Better handling of docs URLs
proxito
is the component of our code base in charge of serving documentation
to users and handling any other URLs from the user documentation domain.
The current implementation has some problems that are discussed in this document, and an alternative implementation is proposed to solve those problems.
Goals
Simplifying our parsing logic for URLs
Removing reserved paths and ambiguities from URLs
Allow serving docs from a different prefix and subproject prefix.
Non-goals
Allowing fully arbitrary URL generation for projects, like changing the order of the elements or removing them.
Current implementation
The current implementation is based on Django URLs trying to match a pattern that looks like a single project, a versioned project, or a subproject, this means that a couple of URLs are reserved, and won’t resolve to the correct file if it exists (https://github.com/readthedocs/readthedocs.org/issues/8399, https://github.com/readthedocs/readthedocs.org/issues/2292), this usually happens with single version projects.
And to support custom URLs we are hacking into Django’s urlconf to override it at runtime, this doesn’t allow us to implement custom URLs for subprojects easily (https://github.com/readthedocs/readthedocs.org/pull/8327).
Alternative implementation
Instead of trying to map a URL to a view, we first analyze the root project (given from the subdomain), and based on that we map each part of the URL to the current project and version.

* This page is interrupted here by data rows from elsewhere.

-- ==== Sys2Proof/Decode.lean ====
section
/-!
DEFINITION. The decoder and the encoder. The block has no instruction stream (R90): what is encoded is a request record of
81 bits (R101), a format word of 13 bits (R92), and the internal primitive, which has no encoding of its own and whose
operand is the word in `x7` (R142). Each kind is decoded by itself; `decode` puts the three together.
-/

namespace Sys2Proof

/-! ## Format words (R92 to R96) -/

/-- The field `BYTE`, bits 7:0. -/
def FmtWord.byte (w : FmtWord) : Byte := w.extractLsb' 0 8
/-- The flag `START`, bit 8. -/
def FmtWord.start (w : FmtWord) : Bool := w.getLsbD 8
/-- The flag `STOP`, bit 9. -/
def FmtWord.stop (w : FmtWord) : Bool := w.getLsbD 9
/-- The flag `READB`, bit 10. -/
def FmtWord.readb (w : FmtWord) : Bool := w.getLsbD 10
/-- The flag `RCONT`, bit 11. -/
def FmtWord.rcont (w : FmtWord) : Bool := w.getLsbD 11
/-- The flag `NAKOK`, bit 12. -/
def FmtWord.nakok (w : FmtWord) : Bool := w.getLsbD 12

/-- The address word `0x0100 | (zext_13(ADDR) << 1) | rw` (R93). -/
def addressWord (addr7 : BitVec 7) (rw : Bool) : FmtWord :=
  0x0100#13 ||| (addr7.setWidth 13 <<< 1) ||| (BitVec.ofBool rw).setWidth 13

/-- The data word: a plain byte, or the byte combined with `STOP` (R94). -/
def dataWord (stop : Bool) (d : Byte) : FmtWord :=
  (if stop then 0x0200#13 else 0#13) ||| d.setWidth 13

/-- The read-length word `(LAST ? 0x0200 : 0) | 0x0400 | zext_13(CHUNK)` (R95). -/
def readLengthWord (last : Bool) (n : Byte) : FmtWord :=
  (if last then 0x0200#13 else 0#13) ||| 0x0400#13 ||| n.setWidth 13

/-- Why a word is not decoded. -/
inductive DecodeError where
  /-- A format word with `NAKOK`, which the block never emits (R97, R110). -/
  | nakOkSet
  /-- A format word with `RCONT`, which the block never emits (R97, R110). -/
  | rContSet
  /-- A format word with `START` and `READB`, none of the six forms (R110, R216). -/
  | startWithReadB
  /-- A format word with `START` and `STOP`, none of the six forms (R96). -/
  | startWithStop
  /-- A number that is no 81-bit record: a bit above 80 is set (R101). -/
  | bitsAboveRecord
  deriving DecidableEq, Repr

/-- The six forms of R96, told apart by the five flags (and bit 0 of an address word); every other word is rejected by
name. The device does not use this: it executes every word by its flags (R96, R216). -/
def decodeFormat (w : FmtWord) : Except DecodeError Instr :=
  if w.nakok then .error .nakOkSet
  else if w.rcont then .error .rContSet
  else if w.start then
    if w.readb then .error .startWithReadB
    else if w.stop then .error .startWithStop
    else if w.getLsbD 0 then .ok (.addrR (w.extractLsb' 1 7))
    else .ok (.addrW (w.extractLsb' 1 7))
  else if w.readb then
    if w.stop then .ok (.rdlenStop w.byte) else .ok (.rdlen w.byte)
  else if w.stop then .ok (.dataStop w.byte)
  else .ok (.data w.byte)

/-! ## Request records (R100, R101) -/

/-- The field `op`, bits 80:77. -/
def ReqWord.op (w : ReqWord) : BitVec 4 := w.extractLsb' 77 4
/-- The field `addr7`, bits 76:70. -/
def ReqWord.addr7 (w : ReqWord) : BitVec 7 := w.extractLsb' 70 7
/-- The field `skip`, bit 69. -/
def ReqWord.skip (w : ReqWord) : Bool := w.getLsbD 69
/-- The field `sel`, bits 68:64. -/
def ReqWord.sel (w : ReqWord) : BitVec 5 := w.extractLsb' 64 5
/-- The field `arg0`, bits 63:32. -/
def ReqWord.arg0 (w : ReqWord) : Word := w.extractLsb' 32 32
/-- The field `arg1`, bits 31:0. -/
def ReqWord.arg1 (w : ReqWord) : Word := w.extractLsb' 0 32

/-- The packed record, most significant field first (R101). -/
def requestWord (op : BitVec 4) (addr7 : BitVec 7) (skip : Bool) (sel : BitVec 5) (arg0 arg1 : Word) : ReqWord :=
  op ++ addr7 ++ BitVec.ofBool skip ++ sel ++ arg0 ++ arg1

/-- The operation that a record selects (R100). Total: every select code has a constructor, the unassigned ones too
(R108). Fields that the operation does not use are ignored (R101). -/
def decodeRequest (w : ReqWord) : Instr :=
  match w.op.toNat with
  | 0 => .resetFifos
  | 1 => .setHostMode
  | 2 => .setSpeed w.arg0
  | 3 => .write w.addr7 w.skip w.arg0
  | 4 => .read w.addr7 w.arg0
  | 5 => .interruptAsserted w.sel
  | 6 => .clearInterrupt w.sel
  | 7 => .enableInterrupt w.sel
  | 8 => .disableInterrupt w.sel
  | 9 => .setHostThresholds w.arg0 w.arg1
  | 10 => .statusTest w.sel
  | 11 => .unassigned11
  | 12 => .unassigned12
  | 13 => .unassigned13
  | 14 => .unassigned14
  | _ => .unassigned15

/-! ## All three kinds -/

/-- What is presented to the decoder: a record on the request port, a word at the head of the format FIFO, or the
operand of the internal primitive. -/
inductive Fetched where
  | request (w : ReqWord)
  | format (w : FmtWord)
  | internal (w : FmtWord)
  deriving DecidableEq, Repr

/-- The decoder, total on every word of every kind. -/
def decode : Fetched → Except DecodeError Instr
  | .request w => .ok (decodeRequest w)
  | .format w => decodeFormat w
  | .internal w => .ok (.blockingPush w)

/-- The encoder; a field that the operation does not use is zero (R101). -/
def encode : Instr → Fetched
  | .resetFifos => .request (requestWord 0 0 false 0 0 0)
  | .setHostMode => .request (requestWord 1 0 false 0 0 0)
  | .setSpeed khz => .request (requestWord 2 0 false 0 khz 0)
  | .write a skip len => .request (requestWord 3 a skip 0 len 0)
  | .read a len => .request (requestWord 4 a false 0 len 0)
  | .interruptAsserted sel => .request (requestWord 5 0 false sel 0 0)
  | .clearInterrupt sel => .request (requestWord 6 0 false sel 0 0)
  | .enableInterrupt sel => .request (requestWord 7 0 false sel 0 0)
  | .disableInterrupt sel => .request (requestWord 8 0 false sel 0 0)
  | .setHostThresholds f r => .request (requestWord 9 0 false 0 f r)
  | .statusTest sel => .request (requestWord 10 0 false sel 0 0)
  | .unassigned11 => .request (requestWord 11 0 false 0 0 0)
  | .unassigned12 => .request (requestWord 12 0 false 0 0 0)
  | .unassigned13 => .request (requestWord 13 0 false 0 0 0)
  | .unassigned14 => .request (requestWord 14 0 false 0 0 0)
  | .unassigned15 => .request (requestWord 15 0 false 0 0 0)
  | .addrW a => .format (addressWord a false)
  | .addrR a => .format (addressWord a true)
  | .data d => .format (dataWord false d)
  | .dataStop d => .format (dataWord true d)
  | .rdlen n => .format (readLengthWord false n)
  | .rdlenStop n => .format (readLengthWord true n)
  | .blockingPush w => .internal w

/-! ## The opcode table's numbering -/

/-- The word that the opcode table numbers as `w` in a row of `nbits` bits (whole bytes): no bits for the row of the
internal primitive, up to 32 for a format word as it is written to `FDATA`, whose bits 31:13 are ignored (R98, R201), more
for a request record. -/
def tableWord (nbits w : Nat) : Except DecodeError Fetched :=
  if nbits = 0 then .ok (.internal (BitVec.ofNat 13 w))
  else if nbits ≤ 32 then .ok (.format (BitVec.ofNat 13 w))
  else if w < 2 ^ 81 then .ok (.request (BitVec.ofNat 81 w))
  else .error .bitsAboveRecord

/-- The instruction that the decoder reads from a row's word. -/
def decodeTableWord (nbits w : Nat) : Option Instr :=
  match tableWord nbits w with
  | .ok f => (decode f).toOption
  | .error _ => none

end Sys2Proof
end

This will allow us to re-use this code in our unresolver without the need to override the Django’s urlconf at runtime, or guessing a project only by the structure of its URL.
Terminology:
- Root project
The project from where the documentation is served (usually the parent project of a subproject or translation).
- Current project
The project that owns the current file being served (a subproject, a translation, etc).
- Requested file
The final path to the file that we need to serve from the current project.
Look up process
Proxito will process all documentation requests from a single docs serve view,
exluding /_
URLs.
This view then will process the current URL using the root project as follows:
Check if the root project has translations (the project itself is a translation if isn’t a single version project), and the first part is a language code and the second is a version.
If the lang code doesn’t match, we continue.

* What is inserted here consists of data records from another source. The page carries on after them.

-- ==== Sys2Proof/Laws/Ops.lean ====
section
/-!
SUPPORT. One lemma per shared operation of Machine/Ops.lean that says everything it can do, and the values of the register
reads under exact visibility. Later proofs cite these instead of unfolding the operations.
-/

namespace Sys2Proof.Machine

/-! ## Draws -/

theorem drawWord_effect (s : State) : ∃ e, (drawWord s).2 = { s with env := e } := by
  unfold drawWord; split <;> exact ⟨_, rfl⟩

theorem drawAck_effect (s : State) : ∃ e, (drawAck s).2 = { s with env := e } := by
  unfold drawAck; split <;> exact ⟨_, rfl⟩

theorem drawByte_effect (s : State) : ∃ e, (drawByte s).2 = { s with env := e } := by
  unfold drawByte; split <;> exact ⟨_, rfl⟩

theorem drawPick_effect (s : State) : ∃ e, (drawPick s).2 = { s with env := e } := by
  unfold drawPick; split <;> exact ⟨_, rfl⟩

/-- A draw never touches the interleaving. -/
@[simp] theorem drawWord_sched (s : State) : (drawWord s).2.env.sched = s.env.sched := by
  unfold drawWord; split <;> rfl

@[simp] theorem drawPick_sched (s : State) : (drawPick s).2.env.sched = s.env.sched := by
  unfold drawPick; split <;> rfl

/-! ## Visibility -/

theorem staleIndex_range (vis now pick : Nat) (h : vis ≤ now) :
    vis ≤ staleIndex vis now pick ∧ staleIndex vis now pick ≤ now := by
  have : pick % (now - vis + 1) < now - vis + 1 := Nat.mod_lt _ (by omega)
  simp only [staleIndex, if_pos h]
  omega

/-- Under `exact` a read sees the current values and nothing changes (R74). -/
@[simp] theorem visible_exact (s : State) (h : s.cfg.visibility = .exact) : visible s = (snap s, s) := by
  simp [visible, h]

/-- Looking at the visible values changes the draws and the pointer only, and the pointer stays within the history. -/
theorem visible_effect (s : State) :
    ∃ e j, (visible s).2 = { s with env := e, view.vis := j } ∧
      (s.view.vis ≤ s.view.hist.length → s.view.vis ≤ j ∧ j ≤ s.view.hist.length) := by
  obtain ⟨e, he⟩ := drawPick_effect s
  unfold visible
  split
  · exact ⟨s.env, s.view.vis, rfl, fun h => ⟨le_refl _, h⟩⟩
  · refine ⟨e, staleIndex s.view.vis s.view.hist.length (drawPick s).1, ?_, staleIndex_range _ _ _⟩
    simp [he]

/-! ## Register reads -/

/-- Everything a register read can do: `x10`, the draws, the visibility pointer, and the head of `RXQ` if the register is
`RDATA` (R68, R80). -/
theorem regRead_effect (r : RegName) (s : State) :
    ∃ v e j, regRead r s =
        { s with seq := { s.seq with x10 := v }, env := e, view := { s.view with vis := j },
                 dev := { s.dev with rxq := if r = .rdata then s.dev.rxq.tail else s.dev.rxq } } ∧
      (s.view.vis ≤ s.view.hist.length → s.view.vis ≤ j ∧ j ≤ s.view.hist.length) := by
  obtain ⟨e1, j, hv, hj⟩ := visible_effect s
  obtain ⟨e2, hd2⟩ := drawWord_effect (visible s).2
  obtain ⟨e3, hd3⟩ := drawWord_effect s
  have keep : s.view.vis ≤ s.view.hist.length → s.view.vis ≤ s.view.vis ∧ s.view.vis ≤ s.view.hist.length :=
    fun h => ⟨le_refl _, h⟩
  have hd2' : (drawWord (visible s).2).2 = { s with env := e2, view.vis := j } := by rw [hd2, hv]
  have drawn : ∀ w, ({ (drawWord s).2 with seq.x10 := w } : State) =
      { s with seq := { s.seq with x10 := w }, env := e3 } := fun w => by rw [hd3]
  cases r
  case status => exact ⟨_, e2, j, by simp only [regRead, readStatus, hd2']; rfl, hj⟩
  case intrState => exact ⟨_, e2, j, by simp only [regRead, readIntrState, hd2']; rfl, hj⟩
  case intrEnable => exact ⟨_, s.env, s.view.vis, rfl, keep⟩
  case hostFifoConfig => exact ⟨_, e3, s.view.vis, by simp only [regRead, readHostFifoConfig, hd3]; rfl, keep⟩
  case rdata =>
    rcases hq : s.dev.rxq with _ | ⟨b, rest⟩
    · refine ⟨(drawWord s).1, e3, s.view.vis, ?_, keep⟩
      simp only [regRead, readRdata, hq, hd3, if_true, List.tail_nil]
      rw [← hq]
    · refine ⟨rdataValue b (drawWord s).1, e3, s.view.vis, ?_, keep⟩
      simp only [regRead, readRdata, hq, hd3, if_true, List.tail_cons]
  all_goals first
    | exact ⟨_, s.env, s.view.vis, rfl, keep⟩
    | exact ⟨_, e3, s.view.vis, drawn _, keep⟩

@[simp] theorem regRead_cfg (r : RegName) (s : State) : (regRead r s).cfg = s.cfg := by
  obtain ⟨v, e, j, h, -⟩ := regRead_effect r s; rw [h]

@[simp] theorem regRead_mem (r : RegName) (s : State) : (regRead r s).mem = s.mem := by
  obtain ⟨v, e, j, h, -⟩ := regRead_effect r s; rw [h]

@[simp] theorem regRead_port (r : RegName) (s : State) : (regRead r s).port = s.port := by
  obtain ⟨v, e, j, h, -⟩ := regRead_effect r s; rw [h]

@[simp] theorem regRead_log (r : RegName) (s : State) : (regRead r s).log = s.log := by
  obtain ⟨v, e, j, h, -⟩ := regRead_effect r s; rw [h]

@[simp] theorem regRead_regs (r : RegName) (s : State) : (regRead r s).dev.regs = s.dev.regs := by
  obtain ⟨v, e, j, h, -⟩ := regRead_effect r s; rw [h]

@[simp] theorem regRead_fmtq (r : RegName) (s : State) : (regRead r s).dev.fmtq = s.dev.fmtq := by
  obtain ⟨v, e, j, h, -⟩ := regRead_effect r s; rw [h]

@[simp] theorem regRead_hist (r : RegName) (s : State) : (regRead r s).view.hist = s.view.hist := by
  obtain ⟨v, e, j, h, -⟩ := regRead_effect r s; rw [h]

/-- A register read changes no working register but `x10`. -/
theorem regRead_seq (r : RegName) (s : State) : (regRead r s).seq = { s.seq with x10 := (regRead r s).seq.x10 } := by
  obtain ⟨v, e, j, h, -⟩ := regRead_effect r s; rw [h]

@[simp] theorem regRead_pc (r : RegName) (s : State) : (regRead r s).seq.pc = s.seq.pc := by
  rw [regRead_seq]

@[simp] theorem regRead_cur (r : RegName) (s : State) : (regRead r s).seq.cur = s.seq.cur := by
  rw [regRead_seq]

@[simp] theorem regRead_buf (r : RegName) (s : State) : (regRead r s).seq.buf = s.seq.buf := by
  rw [regRead_seq]

@[simp] theorem regRead_x0 (r : RegName) (s : State) : (regRead r s).seq.x0 = s.seq.x0 := by
  rw [regRead_seq]

@[simp] theorem regRead_x1 (r : RegName) (s : State) : (regRead r s).seq.x1 = s.seq.x1 := by
  rw [regRead_seq]

@[simp] theorem regRead_x2 (r : RegName) (s : State) : (regRead r s).seq.x2 = s.seq.x2 := by
  rw [regRead_seq]

@[simp] theorem regRead_x3 (r : RegName) (s : State) : (regRead r s).seq.x3 = s.seq.x3 := by
  rw [regRead_seq]

@[simp] theorem regRead_x4 (r : RegName) (s : State) : (regRead r s).seq.x4 = s.seq.x4 := by
  rw [regRead_seq]

@[simp] theorem regRead_x5 (r : RegName) (s : State) : (regRead r s).seq.x5 = s.seq.x5 := by
  rw [regRead_seq]

@[simp] theorem regRead_x6 (r : RegName) (s : State) : (regRead r s).seq.x6 = s.seq.x6 := by
  rw [regRead_seq]

@[simp] theorem regRead_x7 (r : RegName) (s : State) : (regRead r s).seq.x7 = s.seq.x7 := by
  rw [regRead_seq]

@[simp] theorem regRead_x8 (r : RegName) (s : State) : (regRead r s).seq.x8 = s.seq.x8 := by
  rw [regRead_seq]

@[simp] theorem regRead_x9 (r : RegName) (s : State) : (regRead r s).seq.x9 = s.seq.x9 := by
  rw [regRead_seq]

@[simp] theorem regRead_x11 (r : RegName) (s : State) : (regRead r s).seq.x11 = s.seq.x11 := by
  rw [regRead_seq]

@[simp] theorem regRead_tp (r : RegName) (s : State) : (regRead r s).seq.tp = s.seq.tp := by
  rw [regRead_seq]

/-- Only a read of `RDATA` touches a queue (R68). -/
theorem regRead_dev (r : RegName) (s : State) (h : r ≠ .rdata) : (regRead r s).dev = s.dev := by
  obtain ⟨v, e, j, hs, -⟩ := regRead_effect r s; rw [hs]; simp [h]

theorem regRead_rdata_rxq (s : State) : (regRead .rdata s).dev.rxq = s.dev.rxq.tail := by
  obtain ⟨v, e, j, hs, -⟩ := regRead_effect .rdata s; rw [hs]; simp

theorem regRead_vis (r : RegName) (s : State) (h : s.view.vis ≤ s.view.hist.length) :
    s.view.vis ≤ (regRead r s).view.vis ∧ (regRead r s).view.vis ≤ s.view.hist.length := by
  obtain ⟨v, e, j, hs, hj⟩ := regRead_effect r s; rw [hs]; exact hj h

/-! ## Values read -/

theorem getLsbD_withDraw (mask stored draw : Word) (k : Nat) :
    (withDraw mask stored draw).getLsbD k = if mask.getLsbD k then stored.getLsbD k else (decide (k < 32) && draw.getLsbD k) := by
  simp only [withDraw, BitVec.getLsbD_or, BitVec.getLsbD_and, BitVec.getLsbD_not]
  cases mask.getLsbD k <;> simp [Bool.and_comm]

/-- The four queue bits, for any four conditions. -/
theorem queueBits (p q r t : Prop) [Decidable p] [Decidable q] [Decidable r] [Decidable t] :
    let w : Word := (if p then 0x01#32 else 0#32) ||| (if q then 0x02#32 else 0#32) |||
      (if r then 0x04#32 else 0#32) ||| (if t then 0x20#32 else 0#32)
    w.getLsbD 0 = decide p ∧ w.getLsbD 1 = decide q ∧ w.getLsbD 2 = decide r ∧ w.getLsbD 5 = decide t := by
  by_cases hp : p <;> by_cases hq : q <;> by_cases hr : r <;> by_cases ht : t <;> simp [hp, hq, hr, ht]

theorem fifoStatus_fmtFull (c : Params) (m n : Nat) : statusBit (fifoStatus c m n) 0 = decide (m = c.fmtDepth) := 
  (queueBits _ _ _ _).1

theorem fifoStatus_rxFull (c : Params) (m n : Nat) : statusBit (fifoStatus c m n) 1 = decide (n = c.rxDepth) := 
  (queueBits _ _ _ _).2.1

theorem fifoStatus_fmtEmpty (c : Params) (m n : Nat) : statusBit (fifoStatus c m n) 2 = decide (m = 0) := 
  (queueBits _ _ _ _).2.2.1

theorem fifoStatus_rxEmpty (c : Params) (m n : Nat) : statusBit (fifoStatus c m n) 5 = decide (n = 0) := 
  (queueBits _ _ _ _).2.2.2

/-- A read of `STATUS` gives the visible queue bits, whatever the draw. -/
theorem statusBit_read (s : State) (k : Nat) (h : statusFifoMask.getLsbD k = true) :
    statusBit (regRead .status s).seq.x10 k = statusBit (visible s).1.status k := by
  simp only [regRead, readStatus, statusBit, getLsbD_withDraw, h, if_true]

/-- Under `exact` a poll sees whether the format FIFO is full now (R74, R209). -/
theorem poll_full_exact (s : State) (h : s.cfg.visibility = .exact) :
    statusBit (regRead .status s).seq.x10 statusFmtFull = decide (s.dev.fmtq.length = s.cfg.fmtDepth) := by
  rw [statusBit_read s statusFmtFull (by decide), visible_exact s h]
  exact fifoStatus_fmtFull _ _ _

/-- Under `exact` a poll sees whether the format FIFO is empty now (R74, R209). -/
theorem poll_empty_exact (s : State) (h : s.cfg.visibility = .exact) :
    statusBit (regRead .status s).seq.x10 statusFmtEmpty = decide (s.dev.fmtq.length = 0) := by
  rw [statusBit_read s statusFmtEmpty (by decide), visible_exact s h]
  exact fifoStatus_fmtEmpty _ _ _

/-! ## Register writes -/

/-- Everything a register write can do (R68, R80). -/
theorem regWrite_cases (r : RegName) (v : Word) (s : State) :
    (r = .fdata ∧ s.dev.fmtq.length < s.cfg.fmtDepth ∧
      regWrite r v s = .ok { s with dev.fmtq := s.dev.fmtq ++ [fdataWord v],
                                    log.pushes := s.log.pushes ++ [fdataWord v] }) ∨
    (r = .fdata ∧ ¬ s.dev.fmtq.length < s.cfg.fmtDepth ∧ regWrite r v s = .error .pushWhenFull) ∨
    (r = .fifoCtrl ∧ regWrite r v s = .ok (writeFifoCtrl v s)) ∨
    (r ≠ .fdata ∧ r ≠ .fifoCtrl ∧ regWrite r v s = .ok (if r.unused then s else storeReg r v s)) := by
  by_cases h : s.dev.fmtq.length < s.cfg.fmtDepth
  · cases r <;> simp [regWrite, writeFdata, h, RegName.unused]
  · cases r <;> simp [regWrite, writeFdata, h, RegName.unused]

/-- A whole-word store of an ordinary register always succeeds (R22, R213, R214). -/
theorem regWrite_store (r : RegName) (v : Word) (s : State) (h : r ≠ .fdata) (h' : r ≠ .fifoCtrl) (hu : r.unused = false) :
    regWrite r v s = .ok (storeReg r v s) := by
  cases r <;> simp_all [regWrite, RegName.unused]

@[simp] theorem withWrite_store (r : RegName) (v : Word) (s : State) (k : State → Res) (h : r ≠ .fdata)
    (h' : r ≠ .fifoCtrl) (hu : r.unused = false) : withWrite r v s k = k (storeReg r v s) := by
  simp [withWrite, regWrite_store r v s h h' hu]

/-- Writing `FIFO_RESET_VALUE` empties both queues and stores the value (R212). -/
theorem withWrite_fifoReset (s : State) (k : State → Res) :
    withWrite .fifoCtrl s.cfg.fifoResetValue s k =
      k { s with dev := { regs := RegFile.set s.dev.regs .fifoCtrl s.cfg.fifoResetValue, fmtq := [], rxq := [] } } := by
  simp [withWrite, regWrite, writeFifoCtrl]

/-- A push with room, and a push into a full FIFO (R201, R225). -/
theorem withWrite_fdata (w : FmtWord) (s : State) (k : State → Res) :
    withWrite .fdata (fdataValue w) s k =
      if s.dev.fmtq.length < s.cfg.fmtDepth then
        k { s with dev.fmtq := s.dev.fmtq ++ [w], log.pushes := s.log.pushes ++ [w] }
      else raise .pushWhenFull s := by
  have : fdataWord (fdataValue w) = w := by
    simp [fdataWord, fdataValue, BitVec.setWidth_setWidth_of_le]
  by_cases h : s.dev.fmtq.length < s.cfg.fmtDepth <;> simp [withWrite, regWrite, writeFdata, this, h]

/-! ## The buffer -/

theorem bufRead_cases (i : Nat) (s : State) :
    (i < s.seq.buf.size ∧ bufRead i s = .ok (Memory.read s.mem (bufAddress s i))) ∨
    (¬ i < s.seq.buf.size ∧ bufRead i s = .error .bufferBound) := by
  by_cases h : i < s.seq.buf.size <;> simp [bufRead, h]

theorem bufWrite_cases (i : Nat) (b : Byte) (s : State) :
    (i < s.seq.buf.size ∧ bufWrite i b s = .ok { s with mem := Memory.write s.mem (bufAddress s i) b }) ∨
    (¬ i < s.seq.buf.size ∧ bufWrite i b s = .error .bufferBound) := by
  by_cases h : i < s.seq.buf.size <;> simp [bufWrite, h]

/-! ## The frame of a request -/

/-- In an accepting state a request is looked at. -/
theorem operation_accept (i : Instr) (a m : State → Res) (s : State) (h : s.seq.pc.accepting = true) :
    operation i a m s = a s := by simp [operation, h]

/-- The operation in progress takes its next micro-state step. -/
theorem operation_micro (i : Instr) (a m : State → Res) (s : State) (h : s.seq.pc.accepting = false)
    (hc : s.seq.cur = some i) : operation i a m s = m s := by simp [operation, h, hc]

/-- Any other request is not accepted. -/
theorem operation_busy (i : Instr) (a m : State → Res) (s : State) (h : s.seq.pc.accepting = false)
    (hc : s.seq.cur ≠ some i) : operation i a m s = .refused .busy := by simp [operation, h, hc]

end Sys2Proof.Machine
end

If the lang code matches, but the version doesn’t, we return 404.
Check if it has subprojects and the first part of the URL matches the subprojects prefix (
projects
), and if the second part of the URL matches a subproject alias.If the subproject prefix or the alias don’t match, we continue.
If they match, we try to match the rest of the URL for translations/versions and single versions (i.e, we don’t search for subprojects) and we use the subproject as the new root project.
Check if the project is a single version. Here we just try to serve the rest of the URL as the file.
Check if the first part of the URL is
page
, then this is apage
redirect. Note that this is done after we have discarded the project being a single version project, since it doesn’t makes sense to use that redirect with single version projects, and it could collide with the project having apage/
directory.404 if none of the above rules match.
Custom URLs
We are using custom URLs mainly to serve the documentation from a different directory:
deeplearning/nemo/user-guide/docs/$language/$version/$filename
deeplearning/nemo/user-guide/docs/$language/$version/$filename
deeplearning/frameworks/nvtx-plugins/user-guide/docs/$language/$version/$filename
We always keep the lang/version/filename order, do we need/want to support changing this order? Doesn’t seem useful to do so.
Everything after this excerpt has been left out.